Copy out the entries below exactly as they stand, but only from the line containing "hc hw ha rfl" through the line containing "(hd : StepDid".

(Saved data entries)
---*---

-- ==== Sys2Proof/Proofs/FatalErrors.lean ====
section
/-! PROOFS. The three fatal errors (60_exceptions.md R220 to R227): `Raises` says once which error a running core is about to raise;
that the step then takes just that error, and takes none otherwise, gives the statements about each error. -/

namespace Sys2Proof.Machine

/-! ### Taking an error (R226) -/

/-- Nothing but the status, the pc and the draw counter is written, and the free value of the pc is bounded. -/
theorem State.takeFatal_faultedAs (s : State) (e : FatalError) : Claim.faultedAs e s (s.takeFatal e) :=
  ⟨rfl, rfl, rfl, rfl, rfl, rfl, rfl, Nat.le_of_lt_succ (Config.freePc s.draws).isLt⟩

/-! ### Which error is raised (R221 to R223) -/

/-- The condition of each error, with its diagnostic. -/
inductive Raises (s : State) : FatalError → Prop
  | pcOutOfRange (h : s.prog.length ≤ s.pc) : Raises s (.pcOutOfRange s.pc)
  | decodeError (w : Word) (hf : s.fetch = some w) (hc : classify w = .invalid) : Raises s (.decodeError s.pc w)
  | addressOutOfRange (w : Word) (hf : s.fetch = some w) (hc : classify w = .compute) (hw : touches w)
      (ha : s.params.memWords ≤ s.ea) : Raises s (.addressOutOfRange s.pc w s.ea)

theorem Raises.stepDid {s : State} {e : FatalError} (h : Raises s e) : StepDid s (s.takeFatal e) := by
  cases h with
  | pcOutOfRange h => exact .noWord h rfl
  | decodeError w hf hc => exact .invalid w hf hc rfl
  | addressOutOfRange w hf hc hw ha => exact .badAddress w hf hc hw ha rfl

/-- A step succeeds, or takes an error whose condition holds. -/
theorem StepDid.success_or_raises {s t : State} (hs : s.status = .running) (hd : StepDid s t) :
    t.status = .running ∨ ∃ e, Raises s e ∧ t = s.takeFatal e := by
  cases hd with
  | noWord h ht => exact .inr ⟨_, .pcOutOfRange h, ht⟩
  | address w _ _ ht => exact .inl (ht ▸ hs)
  | compute w _ _ _ ht => exact .inl (ht ▸ hs)
  | badAddress w hf hc hw ha ht => exact .inr ⟨_, .addressOutOfRange w hf hc hw ha, ht⟩
  | invalid w hf hc ht => exact .inr ⟨_, .decodeError w hf hc, ht⟩

theorem Raises.step_faultedAs {s : State} {e : FatalError} (hs : s.status = .running) (h : Raises s e) :
    ∃ t, step s = .next t ∧ Claim.faultedAs e s t :=
  ⟨_, h.stepDid.step_eq hs, s.takeFatal_faultedAs e⟩

/-- Settles O31: the range is the class invalid, whose step takes DecodeError; so does each of the three instructions itself. -/
theorem invalidWordsRaiseDecodeError : Obligations.InvalidWordsRaiseDecodeError := by
  refine ⟨fun w s hs hf hlo hhi => ?_, fun low s =>
    ⟨⟨_, rfl, s.takeFatal_faultedAs _⟩, ⟨_, rfl, s.takeFatal_faultedAs _⟩, ⟨_, rfl, s.takeFatal_faultedAs _⟩⟩⟩
  have hc : classify w = .invalid := (classify_invalid_iff_range w).mpr ⟨hlo, hhi⟩
  exact Raises.step_faultedAs hs (.decodeError w hf hc)

/-- Settles O32, by `exec_compute_bad`: the error is taken from the state before the instruction. -/
theorem accessOutOfRangeRaisesAndDoesNothing : Obligations.AccessOutOfRangeRaisesAndDoesNothing :=
  fun _ s hc hw ha => ⟨_, exec_compute_bad hc hw ha, s.takeFatal_faultedAs _⟩

/-- Settles O33, by the first condition of `Raises`. -/
theorem pcOutOfRangeIsRaisedByTheFetch : Obligations.PcOutOfRangeIsRaisedByTheFetch :=
  fun _ hs h => Raises.step_faultedAs hs (.pcOutOfRange h)

/-- Settles O36: a step that does not succeed has taken an error. -/
theorem aFailingTickHasNoPartialEffect : Obligations.AFailingTickHasNoPartialEffect := by
  intro s t hstep ht
  obtain ⟨hs, hdid⟩ := step_cases hstep
  obtain ⟨e, -, rfl⟩ := (hdid.success_or_raises hs).resolve_left ht
  exact ⟨e, s.takeFatal_faultedAs e⟩

/-! ### The tick as the host sees it (R230) -/

theorem State.tick_of_next {s t : State} (h : step s = .next t) : s.tick = (t.status.error?, t) := by
  rw [State.tick, h]

theorem State.tick_of_faulted {s : State} {e : FatalError} (hs : s.status = .faulted e) : s.tick = (some e, s) := by
  rw [State.tick, step_faulted hs]

/-- Settles O35: the step does not look past the status. -/
theorem faultedIsTerminal : Obligations.FaultedIsTerminal :=
  fun _ _ hs => ⟨step_faulted hs, State.tick_of_faulted hs⟩

/-- The tick returns an error just when its condition holds. -/
theorem State.tick_error_iff_raises {s : State} (hs : s.status = .running) (e : FatalError) :
    s.tick.1 = some e ↔ Raises s e := by
  constructor
  · intro h
    obtain ⟨t, hstep, hdid⟩ := step_running hs
    rw [State.tick_of_next hstep] at h
    obtain ht | ⟨e', hraises, rfl⟩ := hdid.success_or_raises hs
    · rw [ht] at h
      cases h
    · cases h
      exact hraises
  · intro h
    rw [State.tick_of_next (h.stepDid.step_eq hs)]
    rfl

/-- Settles O34, by `tick_error_iff_raises` and the one condition `Raises` has for each error. -/
theorem eachErrorUnderItsOwnCondition : Obligations.EachErrorUnderItsOwnCondition := by
  intro s hs
  refine ⟨fun i => ?_, fun i w => ?_, fun i w a => ?_⟩ <;> rw [State.tick_error_iff_raises hs]
  · constructor
    · intro h
      cases h with
      | pcOutOfRange h => exact ⟨h, rfl⟩
    · rintro ⟨h, rfl⟩
      exact .pcOutOfRange h
  · constructor
    · intro h
      cases h with
      | decodeError w hf hc => exact ⟨hf, hc, rfl⟩
    · rintro ⟨hf, hc, rfl⟩
      exact .decodeError w hf hc
  · constructor
    · intro h
      cases h with
      | addressOutOfRange w hf hc hw ha => exact ⟨hf, hc, hw, ha, rfl, rfl⟩
    · rintro ⟨hf, hc, hw, ha, rfl, rfl⟩
      exact .addressOutOfRange w hf hc hw ha

end Sys2Proof.Machine
end

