-- ==== Sys2Proof/Machine/State.lean ====
section
/-!
DEFINITION. The state of one package (spec/01 to spec/23), as plain data. Sparse tables are `FMap`s; an unlisted key has
the value its accessor names.
-/

namespace Sys2Proof.Machine

/-- Why a step stops the model. -/
inductive Fault where
  /-- `step` meets a core number that is no core of the package (R4): a state no run reaches. Safe. -/
  | noSuchCore
  deriving DecidableEq, Repr

/-- What the model does not give a meaning. -/
inductive Refusal where
  /-- An instruction of the table with no meaning yet. Safe. -/
  | notModelled (mnemonic : String)
  deriving DecidableEq, Repr

/-- The fault causes (R428). -/
inductive Cause where
  | illegalOp | malformedLine | badTarget | priv | lightVector | matrixOwner | matrixRange | misaligned | badAperture
  | gated | rangeLock | granule | queueUnmapped | queueClosed | queueOwner | skimOrder | skimUnderflow | skimOverflow
  | barBusy | barOrder | barOverflow | timeOverflow | timeEdge | timeOrder | badTask | holdFull | plumbSelf | ringOff
  | ringTag | ringBusy | ringEmpty | missedEncounter | xferBad | xferId | xferDone | collGroup | collOrder | collStale
  | repartBusy | trap | trapNested | flagTrap | pageAbsent | pageProt | pageBad | pageInvalid | watchdog | memError
  deriving DecidableEq, Repr

/-- A fault as an instruction raises it: cause, Aux, faulting address and elements performed (R429). -/
structure FaultInfo where
  cause : Cause
  aux : Nat := 0
  addr : Word := 0
  mask : Nat := 0
  second : Bool := false
  /-- The skim depth before the instruction, where the stack has moved since (R429). -/
  depth : Option Nat := none
  /-- ResumePc when it is not the PC (R429). -/
  resume : Option Word := none
  deriving DecidableEq, Repr

/-- What a parked thread waits for (R61, R422). -/
inductive Wait where
  /-- A time to become plumb at a stage (R354). -/
  | frontier (stage : Nat) (time : Word)
  /-- A phase of a barrier: the phase number when the wait began, and whether the slot had arrived or only observes (R329). -/
  | barrier (id : Nat) (phase : Nat) (arrived : Bool)
  /-- The removal of the thread's pair for a granule (R314). -/
  | reservation (gran : Nat)
  /-- A runtime service (R164). -/
  | service (n : Nat)
  /-- The replay of an access (R434); the record address, 0 before one is taken. -/
  | replay (frec : Word)
  /-- The decision of a handler (R427); the record address. -/
  | suspended (frec : Word)
  /-- A ring to drain (R371). -/
  | ringDrain (ring : Nat)
  deriving DecidableEq, Repr

/-- The state of a slot (R61). -/
inductive TState where
  | empty | running | stalled
  | parked (w : Wait) (since : Nat)
  deriving DecidableEq, Repr

/-- A destination that a long result will be written to (R64). -/
inductive Dest where
  | g (r : Nat) | p (r : Nat) | v (r : Nat)
  deriving DecidableEq, Repr

/-- A part of a long result: a register, a predicate, bytes of a vector register under a byte mask, or an entry for the
queue whose slot was reserved at issue (R42, R64). -/
inductive RegWrite where
  | g (r : Nat) (v : Word)
  | p (r : Nat) (v : Bool)
  | v (r : Nat) (mask : BitVec 64) (v : Line)
  | q (key : Nat) (v : Line)
  /-- The removal of cached translations: every context's, or one context's, or those that cover one address (R171). -/
  | inv (ctx : Option Nat) (va : Option Nat)
  /-- A coefficient table of a context takes new words (R172, R173). -/
  | ctab (key : Nat) (words : List Nat)
  deriving DecidableEq, Repr

/-- What a long instruction in flight does with a coefficient table of its core (R173). -/
inductive TabUse where
  | reads (n : Nat) | loads (n : Nat)
  deriving DecidableEq, Repr

/-- An open lookahead window (R64): instructions left, destinations not yet overwritten, responses still owed, and what
has arrived. -/
structure Window where
  wid : Nat
  left : Nat
  dests : List Dest
  need : Nat
  writes : List RegWrite
  flags : BitVec 5 := 0
  /-- The result is an acquire: later accesses wait for it (R283). -/
  acq : Bool := false
  /-- The table that the instruction reads or loads (R173). -/
  tab : Option TabUse := none
  /-- The instruction: the PC at which it issued, whether it is a second head, and the skim depth before it (R429). -/
  pc : Word := 0
  second : Bool := false
  depth : Nat := 0
  /-- Its flags come with its result (R51). -/
  late : Bool := false
  deriving DecidableEq, Repr

/-- How a thread leaves its slot once the windows that its bundle opened have closed (R160, R161). -/
inductive Leave where
  | end_ | yield
  deriving DecidableEq, Repr

/-- An access of a thread that its owner has not yet performed (R282): its message, its owner core, and whether the pod
aperture holds it. -/
structure Pending where
  msg : Nat
  owner : Nat
  load : Bool
  pod : Bool
  /-- A release of its thread at a scope that does not wait for it has passed it (R284). -/
  rel : Bool := false
  /-- It is an atomic: both its halves must be performed (R282). -/
  amo : Bool := false
  deriving DecidableEq, Repr

/-- The control registers a thread holds (R49), but EBUDGET, the skim registers and those that the core or the context
holds. -/
structure Ctl where
  status : Word := 0
  efmt : Word := 0x2004
  round : Word := 0
  fmta : Word := 9
  fmtb : Word := 9
  fmtc : Word := 0x200A
  scla : Word := 0
  sclb : Word := 0
  qmap : Word := 0xFFFFFFFFFFFFFFFF
  ltime : Word := 0
  stage : Word := 0
  wmode : Word := 1
  xferid : Word := 0
  xstat : Word := 0
  taskh : Word := 0
  trappc : Word := 0
  trapcause : Word := 0
  faultrec : Word := 0
  deriving DecidableEq, Repr

/-- What a matrix operation does (R203). -/
inductive MKind where
  | mma (k : Nat) (fa fb : Fmt) (zero : Bool)
  | mzero
  | mrd (row cnt : Nat) (f : Fmt) (scale : Nat)
  | mwr (row cnt : Nat) (f : Fmt) (scale : Nat)
  | msave (off : Nat)
  | mrest (off : Nat)
  | bld (src len line bank cnt : Nat)
  deriving DecidableEq, Repr

/-- A queued matrix operation with everything it sampled at acceptance (R203, R217). -/
structure MOp where
  kind : MKind
  acc : Nat
  slot : Nat
  ctx : Nat
  taskh : Word
  pc : Word
  /-- First vector row of the file, or the queue id, that the operation streams from or to (R213, R222). -/
  row : Nat
  queue : Option Nat
  bptr : Nat
  sa : List Nat
  sb : List Nat
  round : Nat
  /-- The window of the issuing thread that closes at completion (R225). -/
  wid : Option Nat
  /-- Entries already taken from, or still owed to, the queue. -/
  staged : List Line
  /-- The stream met a closed queue (R214). -/
  range : Bool
  /-- Words of the staged entries that carry poison, as a mask for each entry (R470). -/
  bad : List Nat
  /-- The cycle of its acceptance (R226). -/
  at_ : Nat
  /-- It has begun: entries taken or made. -/
  started : Bool
  flags : BitVec 5
  deriving DecidableEq, Repr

---*---

=== RESPONSE TO THE TASK ===
  | addressOutOfRange w hf hc hw ha => exact .badAddress w hf hc hw ha rfl

/-- A step succeeds, or takes an error whose condition holds. -/
theorem StepDid.success_or_raises {s t : State} (hs : s.status = .running) (hd : StepDid s t) :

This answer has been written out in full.